Supplied material:
►

/-- A bank that is not held, and one that is, before its visit, in the group of four rows of one, and in a later group; words of a row with a
correctable and an uncorrectable error; a key whose period has ended, with and without the host's leave; and a domain whose entry is read again. -/
theorem witness_StacksAndKeysChangeWithoutInstructions :
    ((with1 user).bank 1).held = none ∧
    (∀ v ∈ [none, some (8, none), some (3, some 5)],
      ((with1 user).setBank 1 { Bank.fresh with held := some 8, visit := v }).bank 1 = { Bank.fresh with held := some 8, visit := v }) ∧
    (let s : State := { with1 user with wordErr := [(1024 / 32, 1), (1024 / 32 + 1, 3)] }
     let first := ((1 : BitVec 12).toNat / 512 * 2 ^ 36 + (0 : BitVec 17).toNat * 2 ^ 19 + (1 : BitVec 12).toNat % 512 * 2 ^ 10) / 32
     first = 32 ∧ (s.eccOf first).1 = 1 ∧ (s.eccOf (first + 1)).1 = 2) ∧
    (∀ v ∈ [false, true],
      let k : DomKey := { valid := true, pub := false, rotp := 20, gen := 0, key := 0, due := 0, wait := false }
      let s : State := { with1 user with domKeys := [(2, k)], pk := [(0x800, if v then 64 else 0), (0x830, 0x500000)] }
      hasDomains s = true ∧ Tab.find s.domKeys 2 = some k ∧ k.valid = true ∧ k.rotp ≠ 0 ∧ k.wait = false ∧ k.due ≤ s.time.toNat
        ∧ bitOf (s.pkr 0x800).toNat 6 = v ∧ s.lines = [] ∧ isDram (domainAt s 2) = true ∧ s.goodAt .home (domainAt s 2 + 32) = true) ∧
    (let s : State := { with1 user with entries := [(0, { data := 0, c := 1, ix := true, hash := 0, key := (2, 0), quad := 0 })] }
     s.ddrldBusy = none ∧ Tab.wf s.entries = true) := by
  decide +kernel

/-- Stream slots of cluster 0 as the engine finds them: a strip that can be read, and one that fails; an operation that an earlier access holds
back, one that is read, one of no element, and one that fails; output bytes to write; a drained slot; a failed access. -/
theorem witness_EnginesGoOnWithoutInstructions :
    let s := fun (p : Slot) => streams [(0, p)] []
    let op : CopyOp := { ticket := 0, src := 0x1000, n := 2, released := false, level := 0, mark := 16 }
    let rd := { reading with strips := 0, half0 := .empty, fed := 0, written := 0 }
    let bad := { rd with src := 0x20000 }
    let wr := { writing with ops := [op], pos := 2, tickets := 1 }
    let of := fun (o : CopyOp) => { wr with ops := [o] }
    let un := { wr with ops := [{ op with released := true, level := 1 }], outbuf := List.replicate 16 1, fed := 16, written := 16 }
    let dr := { writing with draining := true }
    let waits : State := { s (of { op with seq := 9 }) with strands := [(0, { user with loads := [{ (default : LoadEntry) with seq := 3 }] })] }
    (canFetch (s rd) 0 rd = true ∧ Tab.find (s rd).slots 0 = some rd ∧
      ∃ l u, pullOut 4 0 (min rd.strip (rd.len - rd.strips * rd.strip) * (2 ^ typeLog2 rd.etype)) (s rd) = .ok l u ∧ (Tab.find u.slots 0).isSome = true) ∧
    (canFetch (s bad) 0 bad = true ∧
      ∃ t u, pullOut 4 0 (min bad.strip (bad.len - bad.strips * bad.strip) * (2 ^ typeLog2 bad.etype)) (s bad) = .error (.trap t) u ∧ t.w2 = 0x20000) ∧
    (∀ p ∈ [wr, of { op with n := 0 }, of { op with src := 0x20000 }],
      Tab.find (s p).slots 0 = some p ∧ p.write = true ∧ p.up = none ∧ p.fault = none ∧ linked (s p) 0 = true ∧ (chainDown (s p) 4 0).Nodup ∧
      p.ops.find? (fun o => !o.released) = p.ops.head? ∧ engineMay (s p) p 0 = true) ∧
    (Tab.find waits.slots 0 = some (of { op with seq := 9 }) ∧ linked waits 0 = true ∧ engineMay waits (of { op with seq := 9 }) 9 = false) ∧
    (∃ l u, engReadAll 0 0x1000 (2 * wr.w) (2 * wr.w / 4096 + 1) (s wr) = .ok l u ∧ Tab.find u.slots 0 = some wr) ∧
    (∃ t u, engReadAll 0 0x20000 (2 * wr.w) (2 * wr.w / 4096 + 1) (s (of { op with src := 0x20000 })) = .error (.trap t) u ∧ t.w2 = 0x20000) ∧
    (Tab.find (s un).slots 0 = some un ∧ linked (s un) 0 = true ∧ un.down = none ∧ un.outbuf ≠ [] ∧ un.sending = 0 ∧ nextWrite (un.dst + un.sent) un.outbuf = un.outbuf ∧
      ∃ x u, engWrite 0 (un.dst + un.sent) un.outbuf (s un) = .ok x u ∧ Tab.find u.slots 0 = some un) ∧
    (Tab.find (s dr).slots 0 = some dr ∧ dr.draining = true ∧ dr.write = true ∧ dr.up = none ∧ dr.down = none ∧ dr.ops = [] ∧ dr.inbuf = []
      ∧ dr.outbuf = [] ∧ dr.fault = none ∧ chainOpen (s dr) [0] = false) ∧
    (wr.draining = false ∧ wr.ops = op :: []) ∧
    (∀ o ∈ [false, true], bitOf ((with1 { user with csr := [(0x402, if o then 1 else 0)] }).st.cr 0x402).toNat 0 = o) := by
  refine ⟨⟨by decide +kernel, by decide +kernel, meets (by decide +kernel)⟩, ⟨by decide +kernel, trapsWith (by decide +kernel)⟩,
    by decide +kernel, by decide +kernel, meets (by decide +kernel), trapsWith (by decide +kernel),
    ⟨by decide +kernel, by decide +kernel, by decide +kernel, by decide +kernel, rfl, by decide +kernel, meets (by decide +kernel)⟩, by decide +kernel,
    by decide +kernel, by decide +kernel⟩


/-- A port in each state; package 3 wired to it; the times at which training and retraining have taken too long; a replay buffer with room, a full
one, and one whose flits are acknowledged; the next flit, one already accepted, and a gap. -/
theorem witness_PortsFollowTheirStates :
    let p := fun (st : Nat) => ({ st := st, peer := 0, nrt := 0, rxSeq := 255, since := 0 } : Port)
    let s := fun (st held : Nat) =>
      ({ ports := [(2, p st)], time := 10000000, mem := [(48, 4)], pk := [(0x800, BitVec.ofNat 64 (32 * held))] } : State)
    let full := { p 2 with replay := (List.range 256).map (fun k => ((k + 1) % 256, .cnp k)), backlog := [.cnp 0] }
    (∀ st, st < 6 → ∀ held, held < 2 → ((s st held).port 2).st = st ∧ bitOf ((s st held).pkr 0x800).toNat 5 = (held == 1)
      ∧ Tab.find (s st held).ports 2 = some ((s st held).port 2)) ∧
    routed (s 1 0) 3 2 = true ∧ routed (s 1 0) 4 2 = false ∧ ((s 1 0).port 2).since + 10000000 ≤ (s 1 0).time.toNat ∧
    ((s 3 0).port 2).since + 2000000 ≤ (s 3 0).time.toNat ∧ (0 : BitVec 8).toNat = (((s 2 0).port 2).rxSeq + 1) % 256 ∧
    (1 : BitVec 8).toNat ≠ (((s 2 0).port 2).rxSeq + 1) % 256 ∧ (255 + 256 - 255) % 256 < 128 ∧ ¬((255 + 256 - 1) % 256 < 128) ∧
    (p 2).replay.length < 256 ∧ (p 2).backlog = [] ∧ full.replay.length = 256 ∧ full.backlog = [.cnp 0] ∧ full.replay.head? = some (1, .cnp 0) ∧
    1 ≤ (5 + 256 - 1) % 256 + 1 ∧
    (let u := fun (st since : Nat) => ({ ports := [(2, { p st with since := since })], time := 10000000 } : State)
     (∀ q ∈ [((1 : Nat), (10000000 : Nat)), (3, 2000000)], ((u q.1 (10000001 - q.2)).port 2).st = q.1
       ∧ (u q.1 (10000001 - q.2)).time.toNat < ((u q.1 (10000001 - q.2)).port 2).since + q.2
       ∧ ((u q.1 (10000000 - q.2)).port 2).since + q.2 ≤ (u q.1 (10000000 - q.2)).time.toNat)) := by
  decide +kernel

/-- A bank that is held, and has had its centre visit. -/
def closedBank : State := (with1 user).setBank (bankOf 0x20000) { Bank.fresh with held := some 8, visit := some (8, some 1) }

/-- A package that is admitted and one that is not; requests seen, in progress and not seen; one that waits at port 2, and a held bank; a message
for another package; and transactions to package 3, with a port and without one, and
one that has been sent and waits for its completion. -/
theorem witness_TransactionsArePerformedOnce :
    (let s0 : State := { with1 user with
       pk := [(0x851, 8)], window := [(3 * 4096 + 7, { tag := 7, fin := true, data := 5, err := 0 })]
       ports := [(2, { st := 2, peer := 3, nrt := 0, rxSeq := 0, since := 0, ready := 1 })] }
     let s := s0.setPort 2 { s0.port 2 with ready := (s0.port 2).ready - 1 }
     let waiting := { s with inbox := List.replicate 256 (Inbound.request 2 { src := 3, tag := 7, op := 0, size := 0, pa := 0, br := false, dom := 0, data := 0, be := 1 }) }
     0 < (s0.port 2).ready ∧ queueFull s 2 = false ∧ queueFull waiting 2 = true ∧ (s.port 2).ready = 0 ∧
     bitOf ((s.pkr 0x851).toNat + (s.pkr 0x852).toNat * 2 ^ 64) 3 = true ∧ bitOf ((s.pkr 0x851).toNat + (s.pkr 0x852).toNat * 2 ^ 64) 4 = false ∧
     isDram 0x20000 = true ∧ isDram 0x8000000000 = false ∧ s.lines = [] ∧ Tab.find s.window (3 * 4096 + 8) = none ∧
     (∀ k, k < 64 → s.goodAt .home (0x20000 + k) = true) ∧ (255 : BitVec 64).toNat = 2 ^ 8 - 1 ∧ 8 ≤ 64 - 0x20000 % 64 ∧ (2 ≤ 11 ∧ 2 ≤ 3 ∧ 0x20000 % 2 ^ 3 = 0) ∧
     Tab.find s.window (3 * 4096 + 7) = some { tag := 7, fin := true, data := 5, err := 0 } ∧
     (1 ≤ (4103 + 65536 - 7) % 65536 ∧ (4103 + 65536 - 7) % 65536 ≤ 32768 ∧ 4103 % 4096 = 7) ∧
     (0 : BitVec 7).toNat = (s.pkr 0x440).toNat % 128 ∧ (1 : BitVec 7).toNat ≠ (s.pkr 0x440).toNat % 128 ∧
     s.defer = false ∧ s.inbox.filter (fun m => m.lane == 2) = [] ∧
     (let w := ({ tag := 7, fin := false, data := 0, err := 0 } : WinSlot); Tab.find { s with window := [(3 * 4096 + 7, w)] }.window (3 * 4096 + 7) = some w)) ∧
    (let m := Inbound.request 2 { src := 3, tag := 7, op := 0, size := 0, pa := 0x20000, br := false, dom := 0, data := 0, be := 1 }
     ([m].filter (fun m => m.lane == 2)).length < 256 ∧ [m].filter (fun m => m.lane == 2) ≠ [] ∧ (1 : BitVec 2).toNat ≤ 1 ∧
     centreOpen closedBank 0x20000 = false ∧ closedBank.inbox = [] ∧ closedBank.defer = false) ∧
    (∀ posted, posted < 2 → ∀ up, up < 2 →
      let x := { posted1 with posted := posted == 1, waitAt := some 0 }
      let s : State := { with1 user with txns := [x], mem := [(48, 1)], ports := [(0, { st := 2 * up, peer := 3, nrt := 0, rxSeq := 0, since := 0 })], time := 100000000 }
      outstanding s 3 7 = some x ∧ x.posted = (posted == 1) ∧ (upPorts s 3 ≠ [] ↔ up = 1) ∧ (portFor s 3 7 = if up = 1 then some 0 else none)
        ∧ x.waitAt = some 0 ∧ 0 + (s.pkr 0x853).toNat % 2 ^ 40 ≤ s.time.toNat ∧ (s.strandAt 0).run ≠ .free ∧ (s.strandAt 0).owner = x.sid) ∧
    (let s : State := { with1 user with txns := [posted1], ports := [(0, { st := 2, peer := 3, nrt := 0, rxSeq := 0, since := 0 })] }
     outstanding s 3 7 = some posted1 ∧ ¬(posted1.waitAt.isSome = true ∨ (s.port posted1.port).st ≠ 2 ∨ max posted1.since (s.port posted1.port).upAt + 65536 ≤ s.fordNow)) :=
  ⟨by decide +kernel, by decide +kernel, by decide +kernel, by decide +kernel⟩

◄

Exercise: Could you restate, word for word, the lines above from the one with "for another package;" to the one with "(let s0 : State", both included?

Solved exercise:
for another package; and transactions to package 3, with a port and without one, and
one that has been sent and waits for its completion. -/
theorem witness_TransactionsArePerformedOnce :
    (let s0 : State := { with1 user with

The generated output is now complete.